Which is to say that Rogan doesn’t really have to do his broadcasting work with the UFC to pay any bills, and sometimes that shows. He has, at various times, sounded more checked out, less invested, or more unsure of the action he’s seeing in the cage than years past. He is, however, still very much a star of the UFC and someone that the promotion would be absolutely foolish to part with for as long as he’s still interested in showing up to work for them.

Practically the only commentary team the UFC had for years on end.
Practically the only commentary team the UFC had for years on end.
Photo by Josh Hedges/Zuffa LLC/Zuffa LLC via Getty Images

There was a time, in what now seems to be the distant past, where the UFC was marked by its lack of corporate attitude. Zuffa may have always been a cut throat business under the surface, but longtime fans will remember when it had more of a family feel. Every event featured a familiar cast of characters from referee Big John McCarthy to cut man Stitch Duran, and event organizer Burt Watson. Watching matchmaker Joe Silva struggle to keep from getting picked up by sweat-soaked, blood-encrusted fighters after bouts was always a thrill. Mike Goldberg and Joe Rogan were perhaps the most familiar and dependable part of that formula, working nearly every event for years on end, providing an endearing consistency to make up for what they often lacked in professional polish.

Stories of the promotion handing out huge bonuses under the table or giving fighters lavish gifts presented a facade of a place that had an overarching sense of camaraderie. The buildup to their sale from the Fertitta brothers over to Endeavor in 2016 brought with it a steady stream of changes to something far more polished, and also seemingly more soulless.

First fighters were stripped of sponsors, then they all got uniforms, familiar celebrity officials were unceremoniously shown the door, while others quit, or retired. Rogan even made public announcements that he would retire if the UFC were ever actually sold, as rumors began to spread. Shortly after Endeavor purchased the promotion Goldberg was released from his role in the commentary booth.
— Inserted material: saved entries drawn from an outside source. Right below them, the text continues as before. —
/-- The destination of an access is the one that its address resolves to; the writes of an instruction change no byte of
memory, of a stash or of the tiles of a team but those at the destinations of its lanes; and a read of the place just written
gives the value written. (R205, R210, R211) -/
def Obligations.StoreFrame : Prop :=
  (∀ (s : State) (e : Ex) (d : Nat → Dest) (n : Nat) (f : Nat → Nat → Nat) (l : List Nat) (a : Nat), s.mem.wf = true →
    (∀ k ∈ l, ∀ q, d k ≠ .door q) → (∀ k ∈ l, ∀ line place, d k = .mem line place → ¬ (place ≤ a ∧ a < place + n)) →
    (s.writes e d n f l).mem.get a = s.mem.get a) ∧
  (∀ (s : State) (e : Ex) (d : Nat → Dest) (n : Nat) (f : Nat → Nat → Nat) (l : List Nat) (core off : Nat),
    (∀ k ∈ l, ∀ q, d k ≠ .door q) → (∀ k ∈ l, ∀ o, d k = .stash core o → ¬ (o ≤ off ∧ off < o + n)) →
    ((s.writes e d n f l).core core).stash.get? off = (s.core core).stash.get? off) ∧
  (∀ (s : State) (e : Ex) (d : Nat → Dest) (n : Nat) (f : Nat → Nat → Nat) (l : List Nat) (t a : Nat) (tm : Team),
    s.teams.get? t = some tm → tm.acc.wf = true → (∀ k ∈ l, ∀ q, d k ≠ .door q) →
    (∀ k ∈ l, ∀ o, d k = .acc t o → ¬ (o ≤ a ∧ a < o + n)) →
    ∃ tm', (s.writes e d n f l).teams.get? t = some tm' ∧ tm'.acc.get a = tm.acc.get a) ∧
  (∀ (s s' : State) (x : Accessor) (w : Want) (ea : Nat) (d : Dest), s.ready x w ea = .ok s' d → s.resolve x w ea = .ok d) ∧
  (∀ (s : State) (x : Accessor) (line : LineRef) (place n v : Nat), s.mem.wf = true →
    (s.poke x (.mem line place) n v).peek x (.mem line place) n = v % 256 ^ n)

/-- Where the accesses of all participants pass Table 7.4 and wait for nothing, no engine has an access of theirs left to
perform before a release form, and no FADD issues under REPRO, ATOM and RED make the operation of each participant on the
value that its location then holds, in lane order; ATOM gives each the value that it found, unless it discards it; conflict
cycles are counted, an operation that leaves the core takes the tag of the open phase, and nothing else is changed. (R214,
R215, R216, R217) -/
def Obligations.Atomics : Prop :=
  (∀ (x : Atom) (d : Nat → Dest) (s' : State), EffectLaw (.atom x)
    (fun s u e => (releases x.ord && s.releaseWaits e (lanesIn (e.parts u))) = false ∧ (x.op = .fadd && e.wave.repro) = false ∧
      Reached (s.escapes e (lanesIn (e.parts u)) (e.ea u 0 none 0)) e { n := x.t.width / 8, rd := true, wr := true, home := scopeAtHome x.scope } (e.ea u 0 none 0) (lanesIn (e.parts u)) d
      (s'.writes e d (x.t.width / 8) (fun k old => atomNew x.op x.t old (atomOperand x.op x.t (((e.lane u k).src[1]?).getD 0)).1
        (atomOperand x.op x.t (((e.lane u k).src[1]?).getD 0)).2)))
    (fun _ u e =>
      let l := (lanesIn (e.parts u)).map fun k => (k, d k)
      let t := (s'.writes e d (x.t.width / 8) (fun k old => atomNew x.op x.t old (atomOperand x.op x.t (((e.lane u k).src[1]?).getD 0)).1
        (atomOperand x.op x.t (((e.lane u k).src[1]?).getD 0)).2) (lanesIn (e.parts u))).countConflict e.t (stashOffsets l)
      if leaves e.team.core l then (t.tagWrite e.team.core).1 else t)
    fun _ u e => 
      { val := if x.dlu then none else some fun k =>
          s'.found e { n := x.t.width / 8, rd := true, wr := true, home := scopeAtHome x.scope } d (fun k old => atomNew x.op x.t old (atomOperand x.op x.t (((e.lane u k).src[1]?).getD 0)).1
        (atomOperand x.op x.t (((e.lane u k).src[1]?).getD 0)).2) ((lanesIn (e.parts u)).filter fun j => decide (j < k)) k }) ∧
  (∀ (x : RedM) (d : Nat → Dest) (s' : State), EffectLaw (.red x)
    (fun s u e => (releases x.ord && s.releaseWaits e (lanesIn (e.parts u))) = false ∧ (x.op = .fadd && e.wave.repro) = false ∧
      Reached (s.escapes e (lanesIn (e.parts u)) (e.ea u 0 none 0)) e { n := x.t.width / 8, rd := true, wr := true, home := scopeAtHome x.scope } (e.ea u 0 none 0) (lanesIn (e.parts u)) d
      (s'.writes e d (x.t.width / 8) (fun k old => atomNew x.op x.t old (atomOperand x.op x.t (((e.lane u k).src[1]?).getD 0)).1
        (atomOperand x.op x.t (((e.lane u k).src[1]?).getD 0)).2)))
    (fun _ u e =>
      let l := (lanesIn (e.parts u)).map fun k => (k, d k)
      let t := (s'.writes e d (x.t.width / 8) (fun k old => atomNew x.op x.t old (atomOperand x.op x.t (((e.lane u k).src[1]?).getD 0)).1
        (atomOperand x.op x.t (((e.lane u k).src[1]?).getD 0)).2) (lanesIn (e.parts u))).countConflict e.t (stashOffsets l)
      if leaves e.team.core l then (t.tagWrite e.team.core).1 else t)
    fun _ u e => {})

/-- Wherever it issues, PREF completes and acts lane by lane on the caches, the directory and the sectors of the stash: it
writes no register, sets no flag and traps no lane; CCTL completes as well, lane by lane, once every holder of the lines that
it writes back has answered and no purge stands over them. (R218, R219) -/
def Obligations.PrefetchControl : Prop :=
  (∀ x : PrefR, EffectLaw (.pref x) (fun _ _ _ => True)
    (fun s u e => (lanesIn (e.parts u)).foldl (fun s k => s.prefetch (s.accessor e k) x.target.val x.excl (e.ea u 0 (offAt x.off 1) 0 k)) s) fun _ _ _ => {}) ∧
  (∀ x : PrefI, EffectLaw (.prefI x) (fun _ _ _ => True)
    (fun s u e => (lanesIn (e.parts u)).foldl (fun s k => s.prefetch (s.accessor e k) 0 false (e.ea u 0 none (sext24 x.imm) k)) s) fun _ _ _ => {}) ∧
  (∀ x : PrefL, EffectLaw (.prefL x) (fun _ _ _ => True)
    (fun s u e => (lanesIn (e.parts u)).foldl (fun s k => s.prefetch (s.accessor e k) 0 false (e.ea u 0 none x.k.toNat k)) s) fun _ _ _ => {}) ∧
  (∀ x : Cctl, EffectLaw (.cctl x)
    (fun s u e => ((lanesIn (e.parts u)).foldl (fun (r : State × Bool) k =>
      let q := r.1.cacheOp (s.accessor e k) x.op.val (if x.addr.isSome then e.ea u 0 (offAt x.off 1) 0 k else 0)
      (q.1, r.2 && q.2)) (s, true)).2 = true)
    (fun s u e => ((lanesIn (e.parts u)).foldl (fun (r : State × Bool) k =>
      let q := r.1.cacheOp (s.accessor e k) x.op.val (if x.addr.isSome then e.ea u 0 (offAt x.off 1) 0 k else 0)
      (q.1, r.2 && q.2)) (s, true)).1) fun _ _ _ => {})

/-- FENCE completes, a release form once the earlier stores of its wave have been performed and no engine has an access of
its items left to perform; JOINPT pushes a record of the sub-wave and its depth on the join stack where it holds fewer than
16; YIELD gives the port away for 32 cycles. (R162, R167, R220, R292) -/
def Obligations.FenceJoinYield : Prop :=
  (∀ x : Fence, EffectLaw (.fence x)
    (fun s u e => (x.ord != .acq && s.releaseWaits e (lanesIn (e.parts u))) = false)
    (fun s u e => if x.ord = .acq ∨ e.parts u = 0 then s
      else (storesOf e.wave.flights).foldl (fun s q => s.finishWave e.t e.w q) s)
    fun s u e => {}) ∧
  (∀ x : Bare, EffectLaw (.joinpt x)
    (fun s u e => e.sub.joins.length < 16)
    (fun s u e => s.modWave e.t e.w fun w =>
      { w with joins := w.joins.set w.joinSeq { mask := e.sub.mask, depth := e.sub.depth }, joinSeq := w.joinSeq + 1 }.modSub e.k
        fun sub => { sub with joins := w.joinSeq :: sub.joins })
    fun s u e => {}) ∧
  (∀ x : Bare, EffectLaw (.yield x)
    (fun s u e => True)
    (fun s u e => s.modSub e.t e.w e.k fun sub => { sub with yieldTo := some (s.cycle + 32, portOf e.w) })
    fun s u e => {})

/-- BARM.ARV whose barrier words are all reached, when no engine has an access of its items left to perform, makes its
participants arrive at their words; BARM.WAIT whose participants all find a later generation enters its die in their words
and completes, giving 0 under .STAT. (R226, R227, R228) -/
def Obligations.MemoryBarriers : Prop :=
  (∀ x : BarmArv, EffectLaw (.barmArv x)
    (fun s u e => e.parts u ≠ 0 ∧ s.releaseWaits e (lanesIn (e.parts u)) = false ∧ ((s.escapeTeam e.t).barmAll e u (lanesIn (e.parts u))).wait = false ∧ ((s.escapeTeam e.t).barmAll e u (lanesIn (e.parts u))).traps = [])
    (fun s u e => let r := (s.escapeTeam e.t).barmAll e u (lanesIn (e.parts u))
      let t := r.s.barmArrive e.team.core r.vals
      if r.vals.isEmpty then t else (t.tagWrite e.team.core).1)
    fun s u e => {}) ∧
  (∀ x : BarmWait, EffectLaw (.barmWait x)
    (fun s u e => (s.barmAll e u (lanesIn (e.parts u))).wait = false ∧ (s.barmAll e u (lanesIn (e.parts u))).traps = [] ∧
      (let r := s.barmAll e u (lanesIn (e.parts u))
       let t := r.s.barmRegister e.team.core r.vals
       ∀ k ∈ lanesIn (e.parts u), ∃ place, r.vals.get? k = some place ∧
         genPast (BarWord.of (t.mem.getN place 16)).gen (((e.lane u k).src[1]?).getD 0) = true))
    (fun s u e => let r := s.barmAll e u (lanesIn (e.parts u)); r.s.barmRegister e.team.core r.vals)
    fun _ _ _ => { val := x.stat.map fun _ _ => 0 })

/-- PHCLOSE gives the open phase and opens the next; PHWAIT completes where the die mirror has reached every value, WAITV
where every participant reads another value, its conflict cycles counted, BAR.WAIT where no participant is in the current
generation, and BAR.ARV, with no access of its items left to an engine, makes its participants arrive and closes a complete
generation. (R70, R221, R222, R223, R224, R414) -/
def Obligations.BarrierWaits : Prop :=
  (∀ x : Phclose, EffectLaw (.phclose x)
    (fun s u e => e.parts u ≠ 0 ∧ (s.escapeTeam e.t).copyPending e (lanesIn (e.parts u)) = false ∧
      (s.cdie (dieOf e.team.core)).phase - (s.cdie (dieOf e.team.core)).phdone < 16)
    (fun s u e => (s.escapeTeam e.t).modCdie (dieOf e.team.core) fun c => { c with phase := (s.cdie (dieOf e.team.core)).phase + 1 })
    fun s u e => { val := some fun _ => (s.cdie (dieOf e.team.core)).phase }) ∧
  (∀ x : Phwait, EffectLaw (.phwait x)
    (fun s u e => ∀ k ∈ lanesIn (e.parts u),
      s.dieIn (s.devOfCore e.team.core) (e.operand u 0 % 16) = true ∧
      ((e.lane u k).src[1]?).getD 0 ≤ s.mirror (dieOf e.team.core) (e.operand u 0 % 16))
    (fun s u e => s)
    fun s u e => {}) ∧
  (∀ (x : Waitv) (d : Nat → Dest), EffectLaw (.waitv x)
    (fun s u e => ∀ k ∈ lanesIn (e.parts u),
      s.ready { s.accessor e k with again := true } { n := x.t.width / 8, rd := true, wr := false } (e.ea u 0 none 0 k) = .ok s (d k) ∧
      s.peek (s.accessor e k) (d k) (x.t.width / 8) ≠ ((e.lane u k).src[1]?).getD 0 % 2 ^ x.t.width)
    (fun s u e => s.countConflict e.t (stashOffsets ((lanesIn (e.parts u)).map fun k => (k, d k))))
    fun s u e => {}) ∧
  (∀ x : BarOp, EffectLaw (.barWait x)
    (fun s u e => e.parts u &&& e.team.arrivedIn x.bar.val e.w = 0)
    (fun s u e => s)
    fun s u e => {}) ∧
  (∀ (x : BarOp) (s : State) (u : Use) (e : Ex), Issues s (.barArv x) u e → s.releaseWaits e (lanesIn (e.parts u)) = false →
    e.parts u &&& e.team.arrivedIn x.bar.val e.w = 0 →
    ∃ t w', exec (.barArv x) s = .next (State.startLaps s t) ∧
      Issued u e {} (s.modTeam e.t fun _ => (e.team.arrive x.bar.val e.w (e.parts u)).closeGen x.bar.val) t e.wave w')

/-- SMAP, where its template and the checks of Table 7.8 pass and it need not wait, resolves its entry; SUNMAP displaces,
SFLUSH flushes, SFILL fills and SDISCARD discards the live entry of the team that the key names, and a key that names none
has no effect. (R230, R231, R233, R239, R240) -/
def Obligations.StashMaps : Prop :=
  (∀ (x : Smap) (p : PoolEntry) (t t' : State), EffectLaw (.smap x)
    (fun s u e => e.parts u ≠ 0 ∧ (s.escapeTeam e.t).poolOf e (e.operand u 0) 2 (some 3) = .ok t p ∧ p.word 1 < 2 ^ 47 ∧
      smapCheck (t.core e.team.core) e (mapOf p e (e.operand u 1) (e.operand u 2) x.rw x.retain) = none ∧
      t.resolveMap e (mapOf p e (e.operand u 1) (e.operand u 2) x.rw x.retain) = (t', true))
    (fun s u e => t')
    fun s u e => {}) ∧
  (∀ (x : KeyOp) (n : Nat) (m : MapEntry), EffectLaw (.sunmap x)
    (fun s u e => e.parts u ≠ 0 ∧ s.keyed e (e.operand u 0) = some (n, m))
    (fun s u e => (s.escapeTeam e.t).displace e.team.core n)
    fun s u e => {}) ∧
  (∀ x : KeyOp, EffectLaw (.sunmap x)
    (fun s u e => e.parts u ≠ 0 ∧ s.keyed e (e.operand u 0) = none)
    (fun s u e => (s.escapeTeam e.t))
    fun s u e => {}) ∧
  (∀ (x : KeyOp) (n : Nat) (m : MapEntry), EffectLaw (.sflush x)
    (fun s u e => e.parts u ≠ 0 ∧ s.keyed e (e.operand u 0) = some (n, m))
    (fun s u e => s.flush e.team.core n)
    fun s u e => {}) ∧
  (∀ x : KeyOp, EffectLaw (.sflush x)
    (fun s u e => e.parts u ≠ 0 ∧ s.keyed e (e.operand u 0) = none)
    (fun s u e => s)
    fun s u e => {}) ∧
  (∀ (x : KeyOp) (n : Nat) (m : MapEntry), EffectLaw (.sfill x)
    (fun s u e => e.parts u ≠ 0 ∧ s.keyed e (e.operand u 0) = some (n, m))
    (fun s u e => s.fillEntry e.team.core n m)
    fun s u e => {}) ∧
  (∀ x : KeyOp, EffectLaw (.sfill x)
    (fun s u e => e.parts u ≠ 0 ∧ s.keyed e (e.operand u 0) = none)
    (fun s u e => s)
    fun s u e => {}) ∧
  (∀ (x : KeyOp) (n : Nat) (m : MapEntry), EffectLaw (.sdiscard x)
    (fun s u e => e.parts u ≠ 0 ∧ s.keyed e (e.operand u 0) = some (n, m))
    (fun s u e => s.discard e.team.core n)
    fun s u e => {}) ∧
  (∀ x : KeyOp, EffectLaw (.sdiscard x)
    (fun s u e => e.parts u ≠ 0 ∧ s.keyed e (e.operand u 0) = none)
    (fun s u e => s)
    fun s u e => {})

/-- COPYQ with an aligned descriptor that is valid enters its transfer in the engine that serves it, for its participants,
and takes the next place in the engine order of its team. (R256) -/
def Obligations.CopyQueue : Prop :=
  ∀ (x : KOp) (t t' : State) (ws : List Nat) (d : Descriptor) (n : Nat), EffectLaw (.copyq x)
    (fun s u e => e.parts u ≠ 0 ∧ e.operand u 0 % 64 = 0 ∧
      (s.escapeTeam e.t).loadWords ((s.escapeTeam e.t).accessorOf e) (e.operand u 0) 8 = .ok t ws ∧
      t.descriptor (t.ctxDev e.team.ctx) ws = some d ∧ t.engineFor (t.ctxDev e.team.ctx) d = some n ∧
      t.acceptXfer n
        { d.xfer e.team.ctx with
          team := some e.t, grid := e.team.grid, items := t.itemsOf e (lanesIn (e.parts u)), ord := e.team.seq } = some t')
    (fun s u e => t'.modTeam e.t fun tm => { tm with seq := tm.seq + 1 })
    fun s u e => {}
But, Rogan didn’t retire. Opting instead to step away from working smaller Fight night shows, and from traveling for overseas events. His presence may have become rarer, but it’s also one of the only things left from those bygone years. For many fans that’s one last remaining point of comfort and contact to the sport as they remember it and that first made them fans. Rogan showing up once every month or so for a PPV makes the event feel not just more familiar, but bigger and more important. At once both a celebrity of the moment and a hit of nostalgia.

UFC 230: Cormier v Lewis
Look at how happy these men are.
Photo by Jeff Bottari/Zuffa LLC/Zuffa LLC via Getty Images

It seems obvious, as well, that his partners in the booth feel similarly about his presence; that it’s an exciting chance to work with someone that they’ve been listening to for years. Whether it’s Michael Bisping or Paul Felder or Daniel Cormier, former fighters always sound happy to be working with Joe Rogan (maybe not Dominick Cruz).

For the UFC then, the choice seems obvious. Rogan may not be the most on-point, or even on-topic, voice on the sidelines these days, but he adds to the atmosphere of fight cards—not just for longtime fans, but for the fighters and broadcasters he works with. He’s a constant, vocal supporter of the UFC and its talent, regularly bringing fighters in to talk on his podcast. And while the ways he uses that platform come with plenty of its own controversy, it’s unquestionable that he speaks directly to an audience that makes up the core of the UFC’s target viewership. Keeping that relationship close seems like something the UFC will always strive to maintain.

As we’ve seen with plenty of events where he’s been absent, Rogan is by no means an essential part of the UFC experience. The promotion certainly could move on without him if they wanted to. But at the moment, it’s pretty hard to see any reason they would, or might ever consider it.